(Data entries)
· · · · · · ·

/-- R274 to R288: SAVE, RESTORE, CKPT_EXPORT and CKPT_IMPORT end with OK: a SAVE whose area has room for every tile stored
uncompressed, a RESTORE of tiles whose headers and checks are good, an export whose objects fit the window and an import
whose header, manifest and contents are good. They write the area, the rows, the window or the objects, and no other byte. -/
def Obligations.SavesComplete : Prop :=
  (∀ s r s1 w, Begins 0x0700 r s s1 w → Still s1 →
    let rows := w.f 32 4
    let n := w.f 36 4
    let sc := w.f 40 1 % 16
    let tc := w.f 40 1 / 16
    let size := (objOf s1 (hObj (w.f 24 8))).size - hOff (w.f 24 8)
    let nat := ((Fmt.ofCode sc).getD .s8).rowBytes n
    let src := (rows - 1) * pad64 nat + nat
    let dense := rows * pad64 (((Fmt.ofCode tc).getD .s8).rowBytes n)
    let tiles := cdiv dense tileBytes
    rows ≠ 0 → 1 ≤ n → n ≤ 2 ^ 24 → sc ≤ 10 → tc ≤ 10 → w.rnd ≠ 3 → InReach s1 w (w.f 16 8) src → InReach s1 w (w.f 24 8) size →
    inScratch s1 w.die (w.f 16 8) src = true → inBulk s1 (w.f 24 8) size = true → overlaps (w.f 16 8) src (w.f 24 8) size = false →
    64 + pad64 (4 * tiles) + dense + 16 * tiles ≤ size →
    ∃ t, exec (.save r) s = .next t ∧ Finishes s1 t r [spanOf (w.f 24 8) size]) ∧
  (∀ s r s1 w a, Begins 0x0701 r s s1 w → Still s1 → areaOf (bytesAt s1 (w.f 16 8) 64) = some a →
    let first := w.f 32 4
    let n := w.f 36 4
    let oc := w.f 40 1 % 16
    let of := (Fmt.ofCode oc).getD .s8
    let out := (n - 1) * pad64 (of.rowBytes a.n) + of.rowBytes a.n
    n ≠ 0 → oc ≤ 10 → w.rnd ≠ 3 → 0 < a.n → first + n ≤ a.rows → InReach s1 w (w.f 16 8) 64 →
    InReach s1 w (w.f 16 8) (max a.used (64 + 4 * a.tiles)) → InReach s1 w (w.f 24 8) (n * pad64 (of.rowBytes a.n)) →
    inScratch s1 w.die (w.f 24 8) out = true → overlaps (w.f 16 8) a.used (w.f 24 8) out = false →
    (∀ k, first * a.pitch / tileBytes ≤ k → k ≤ ((first + n) * a.pitch - 1) / tileBytes → TileOk s1 (w.f 16 8) a k) →
    ∃ t, exec (.restore r) s = .next t ∧ Finishes s1 t r [spanOf (w.f 24 8) (n * pad64 (of.rowBytes a.n))]) ∧
  (∀ s r s1 w, Begins 0x0702 r s s1 w → Still s1 →
    let n := w.f 32 4
    let nums := (List.range n).map (fun i => numAt s1 (w.f 16 8) (4 * i) 4)
    let os := nums.map (objOf s1)
    let offs := dataOffsets (64 + 32 * n) (os.map Obj.size)
    let total := offs.getLastD 0 + (os.getLastD {}).size
    let base := reg s1 Key.ckptBase + w.f 24 8
    1 ≤ n → n ≤ 65535 → w.f 24 8 % 64 = 0 → w.qc = false → InReach s1 w (w.f 16 8) (4 * n) →
    (∀ k ∈ nums, (objOf s1 k).num = k ∧ mayName w s1 (objOf s1 k) = true ∧
      (∀ d, d < (objOf s1 k).size → ∃ a, locate s1 (objOf s1 k) d = .here a) ∧
      ((objOf s1 k).versioned = true → ∃ v, w.snap.find? (fun e => e.1 == (objOf s1 k).tslot) = some v ∧
        resolveVer s1 (objOf s1 k) v.2 = some v.2)) →
    w.f 24 8 + total ≤ reg s1 Key.ckptSize → hostLinkUp s1 = true →
    ∃ t v, exec (.ckptExport r) s = .next t ∧ findWork t r = some v ∧ v.phase = .done ∧ v.status = 0x0000 ∧ v.events = n ∧
      t.mem = s1.mem ∧ ∀ a, a < base ∨ base + total ≤ a → Tab.get 0 t.host a = Tab.get 0 s1.host a) ∧
  (∀ s r s1 w head man, Begins 0x0703 r s s1 w → Still s1 →
    let base := reg s1 Key.ckptBase + w.f 24 8
    let n := field head 4 4
    let recd (i : Nat) : List Byte := (man.drop (32 * i)).take 32
    let obj (i : Nat) : Obj := objOf s1 (field (recd i) 0 4)
    w.f 24 8 % 64 = 0 → w.f 24 8 + 64 ≤ reg s1 Key.ckptSize → hostLinkUp s1 = true → readHost s1 base 64 = some head →
    field head 0 2 = 4 → w.f 24 8 + 64 + 32 * n ≤ reg s1 Key.ckptSize → readHost s1 (base + 64) (32 * n) = some man →
    crc32 man = field head 32 4 →
    (∀ i, i < n → (obj i).num = field (recd i) 0 4 ∧ mayName w s1 (obj i) = true ∧ (obj i).fmt = field (recd i) 4 1 % 16 ∧
      (obj i).role = field (recd i) 5 1 ∧ (obj i).size = field (recd i) 8 8 ∧
      (∀ d, d < (obj i).size → ∃ a, locate s1 (obj i) d = .here a) ∧
      (∃ bs, readHost s1 (base + field (recd i) 16 8) (obj i).size = some bs ∧ crc32 bs = field (recd i) 24 4) ∧
      ((obj i).versioned = true → (Tab.get {} s1.slots (obj i).tslot).old = none ∧
        ∀ v ∈ s1.work, ∀ e ∈ v.refs, e.1 ≠ (obj i).tslot)) →
    ∃ t, exec (.ckptImport r) s = .next t ∧
      Finishes s1 t r ((List.range n).map (fun i => ((obj i).num, 0, (obj i).size))))

/-- R97, R110, R146: a matrix descriptor its dispatcher issues starts on an array when the checks of R110 pass, and
otherwise completes with the status of the first that fails.
R95 to R97: SWAP checks and loads the next stationary, swaps it in and streams it: the exact sums of the operand slices
enter the accumulators of its columns, and no other accumulator changes. R98, R105: DRAIN_ROW drains one accumulator row; after
the last the descriptor ends. R93, R102: a failed check ends the descriptor once the tile that drains is out. -/
def Obligations.MatrixEngines : Prop :=
  (
  ∀ c op, ((c, op) = (Instr.denseContraction, 0x0100) ∨ (c, op) = (Instr.sparseContraction, 0x0101) ∨
      (c, op) = (Instr.elementWiseProduct, 0x0102) ∨ (c, op) = (Instr.expertRoutedContraction, 0x0103)) →
  ∀ s s1 r w tile, Starts op r s w → tileFor (markReady s) w = some tile → issue (markReady s) w = some s1 →
    let w1 := (started s1 w tile).2
    let x := ((beginArr tile).run).run { s := (started s1 w tile).1, w := w1, die := w.die }
    (∀ code, x.1 = .error (.status code) →
      exec (c r) s = .next (setWork x.2.s { w1 with phase := .done, status := code })) ∧
    (x.1 = .ok () → exec (c r) s = .next x.2.s ∧ (arrOf x.2.s tile).work = some r ∧ (op ≠ 0x0102 → (arrOf x.2.s tile).rb = 0) ∧
      (arrOf x.2.s tile).acc = [] ∧ ∀ k, k ≠ tile → arrOf x.2.s k = arrOf s1 k)) ∧
  (
  (∀ s tile a b w e, swapHeld w a = false → ArrSteps s tile a b w e (swapOne tile) →
    exec (.swap tile) s = .next (pump (setArr (setWork e.s (arrWork w e)) tile b))) ∧
  (∀ s tile a w e code, arrRun s tile = some (a, w) → swapHeld w a = false →
    ((swapOne tile a w).run).run (arrCtx s w) = (.error (.status code), e) →
    exec (.swap tile) s = .next (pump (failArr e.s tile a (arrWork w e) code))) ∧
  (∀ s tile a b w e d, a.drain = some d → drainHeld s tile a w = false → ArrSteps s tile a b w e (drainOne tile d) →
    let u := setArr (setWork e.s (arrWork w e)) tile b
    exec (.drainRow tile) s = .next (pump (match b.failed with
      | some code => if b.drain = none then endArr u tile (arrWork w e) code else u
      | none => if b.drain = none ∧ w.mM ≤ b.rb * batchMax w.mFmt ∧ w.mMode ≠ 2 then endArr u tile (arrWork w e) 0x0000 else u))) ∧
  (∀ s tile a w e d code, arrRun s tile = some (a, w) → a.drain = some d → drainHeld s tile a w = false →
    ((drainOne tile d a w).run).run (arrCtx s w) = (.error (.status code), e) →
    exec (.drainRow tile) s = .next (pump (endArr e.s tile (arrWork w e) (a.failed.getD code)))) ∧
  (∀ tile w a ws b c e, ((streamStat tile w a ws).run).run c = (.ok b, e) → (∀ k ∈ a.fore.cols, k < 2 ^ 32) →
    ∀ i j, j < 2 ^ 32 → (j ∉ a.fore.cols ∨ batchLen w a.rb ≤ i) →
      Tab.get 0 b.acc (accKey i j) = Tab.get 0 a.acc (accKey i j)))

/-- R92, R93, R97, R110, R146, R173, R178: DENSE_CONTRACTION, SPARSE_CONTRACTION, ELEMENT_WISE_PRODUCT and
EXPERT_ROUTED_CONTRACTION that may start, have a tile and the issue decision, pass the checks of R110 and find the binding
their policy needs start on the array of that tile with empty accumulators, and touch no other array; no byte changes, but the
L1 words of a binding whose weights have been written since.
R95 to R98, R102, R105, R174: SWAP completes for an array that a descriptor runs on and that waits for no drain, where the
operands lie in this module, the metadata is good and the maxima are scanned, constant, or supplied and kept by every block that
streams: the banks change places and the tag flips.
DRAIN_ROW completes for an array whose drain waits for nobody: the row goes to OUT, to the drain queue, or to the adders, as
the mode says. No other array changes, and no byte but those of the row of OUT. -/
def Obligations.MatrixCompletes : Prop :=
  (
  ∀ c op, ((c, op) = (Instr.denseContraction, 0x0100) ∨ (c, op) = (Instr.sparseContraction, 0x0101) ∨
      (c, op) = (Instr.elementWiseProduct, 0x0102) ∨ (c, op) = (Instr.expertRoutedContraction, 0x0103)) →
  ∀ s s0 r w0 tile, Starts op r s w0 → Fresh w0 → tileFor (markReady s) w0 = some tile → issue (markReady s) w0 = some s0 → Still s0 →
    let s1 := (started s0 w0 tile).1
    let w1 := (started s0 w0 tile).2
    let b := withBin s1 w1
    matChecks s1 w1 = 0 → BinReady s1 w1 → MatrixReady s1 b.1 b.2.2 b.2.1 →
    ∀ rs, (w1.mPolicy = 0 ∧ rs = [] ∨ ∃ k bd, w1.mPolicy ≠ 0 ∧ bindFor s1 w1 = some (k, bd) ∧
        (bd.stamp = (objOf s1 (hObj bd.wgt)).stamp ∧ rs = [] ∨
         bd.stamp ≠ (objOf s1 (hObj bd.wgt)).stamp ∧ rs = [spanOf bd.l1 (bd.n * blocksOf bd.k * 2)] ∧
           InReach s1 w1 bd.l1 (bd.n * blocksOf bd.k * 2))) →
    ∃ t v, exec (c r) s = .next t ∧ findWork t r = some v ∧ v.phase = .running ∧ v.unit = tile ∧ v.names = b.1.names ∧
      (arrOf t tile).work = some r ∧ (arrOf t tile).acc = [] ∧ (arrOf t tile).queue = (arrOf s0 tile).queue ∧
      (op ≠ 0x0102 → (arrOf t tile).rb = 0 ∧ (arrOf t tile).begun = false ∧ (arrOf t tile).drain = none) ∧
      (op = 0x0102 → (arrOf t tile).drain = some { rb := 0, blk := 0 }) ∧
      (∀ k, k ≠ tile → arrOf t k = arrOf s0 k) ∧ OnlyWrites s1 t rs) ∧
  (
  (∀ s tile a w, tile < 64 → arrRun s tile = some (a, w) → swapHeld w a = false → Still s → matChecks s w = 0 →
    InReach s w (matRegions s w).1.1 (matRegions s w).1.2 → InReach s w (matRegions s w).2.1.1 (matRegions s w).2.1.2 →
    (w.op = 0x0103 → InReach s w (w.f 40 8) 24) → MetaOk s w →
    (a.begun = false → a.blk = 0) →
    (a.begun = true → a.blk < a.blocks.length ∧ ∀ j ∈ a.blocks.getD a.blk [], j < w.mN) →
    (supplied w = true → MaximaKept s a w) →
    (∀ b, a.bind = some b → w.mPolicy ≠ 3 ∧ b.n = w.mN ∧ InReach s w b.table (tableParts b).2.2.2 ∧
      InReach s w b.l1 (b.n * blocksOf b.k * 2)) →
    ∃ t v, exec (.swap tile) s = .next t ∧ findWork t w.ref = some v ∧ v.phase = .running ∧ MemKept s t ∧
      (∀ k, k ≠ tile → arrOf t k = arrOf s k) ∧
      (a.bind = none ∨ a.begun = true → (arrOf t tile).tag = !a.tag ∧
        reg t (Key.arrSwaps + tile) = wrap64 (reg s (Key.arrSwaps + tile) + 1)) ∧
      (a.begun = true → (arrOf t tile).fore.cols = a.blocks.getD a.blk [])) ∧
  (∀ s tile a w d, tile < 64 → arrRun s tile = some (a, w) → a.drain = some d → drainHeld s tile a w = false → Still s →
    matChecks s w = 0 →
    let i := d.rb * batchMax w.mFmt + d.row
    let o := objOf s (hObj (w.f 32 8))
    let out : Span := (hObj (w.f 32 8), hOff (w.f 32 8) + w.mRow i * outPitch s w, outPitch s w)
    i < w.mM → d.blk < w.mTiles → badCols w a d (tileCols w d.blk) = [] →
    (w.op = 0x0102 → InReach s w (matRegions s w).1.1 (matRegions s w).1.2 ∧
      InReach s w (matRegions s w).2.1.1 (matRegions s w).2.1.2) →
    (∀ b, a.bind = some b → w.mN ≤ b.n ∧ InReach s w b.table (tableParts b).2.2.2) →
    (w.mMode = 0 → Lies s w out) →
    (w.mMode = 3 → o.fmt = 11 ∧ ∀ j ∈ tileCols w d.blk, ∃ x, locate s o (o.elemOff (w.mRow i * w.mN + j)) = .here x) →
    ∃ t, exec (.drainRow tile) s = .next t ∧ (∃ v, findWork t w.ref = some v) ∧ (∀ k, k ≠ tile → arrOf t k = arrOf s k) ∧
      OnlyWrites s t (if w.mMode = 0 then [out] else []) ∧
      (w.mMode = 1 ∨ w.mMode = 2 → ∃ x : DrainRow, (arrOf t tile).queue = a.queue ++ [x] ∧ x.row = i ∧
        x.col = (tileCols w d.blk).headD 0 ∧ x.vals.length = (tileCols w d.blk).length) ∧
      ∃ as, unsentAdds t.addends = unsentAdds s.addends ++ as ∧
        as.map (fun x => x.elem) = (if w.mMode = 3 then (tileCols w d.blk).map (fun j => w.mRow i * w.mN + j) else [])))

· · · · · · ·

EXERCISE DETAILS =>
What you should output is every line of the records above, from the first through the line containing "64 + pad64 (4", unchanged.

TASK ANSWER =>
/-- R274 to R288: SAVE, RESTORE, CKPT_EXPORT and CKPT_IMPORT end with OK: a SAVE whose area has room for every tile stored
uncompressed, a RESTORE of tiles whose headers and checks are good, an export whose objects fit the window and an import
whose header, manifest and contents are good. They write the area, the rows, the window or the objects, and no other byte. -/
def Obligations.SavesComplete : Prop :=
  (∀ s r s1 w, Begins 0x0700 r s s1 w → Still s1 →
    let rows := w.f 32 4
    let n := w.f 36 4
    let sc := w.f 40 1 % 16
    let tc := w.f 40 1 / 16
    let size := (objOf s1 (hObj (w.f 24 8))).size - hOff (w.f 24 8)
    let nat := ((Fmt.ofCode sc).getD .s8).rowBytes n
    let src := (rows - 1) * pad64 nat + nat
    let dense := rows * pad64 (((Fmt.ofCode tc).getD .s8).rowBytes n)
    let tiles := cdiv dense tileBytes
    rows ≠ 0 → 1 ≤ n → n ≤ 2 ^ 24 → sc ≤ 10 → tc ≤ 10 → w.rnd ≠ 3 → InReach s1 w (w.f 16 8) src → InReach s1 w (w.f 24 8) size →
    inScratch s1 w.die (w.f 16 8) src = true → inBulk s1 (w.f 24 8) size = true → overlaps (w.f 16 8) src (w.f 24 8) size = false →
    64 + pad64 (4 * tiles) + dense + 16 * tiles ≤ size →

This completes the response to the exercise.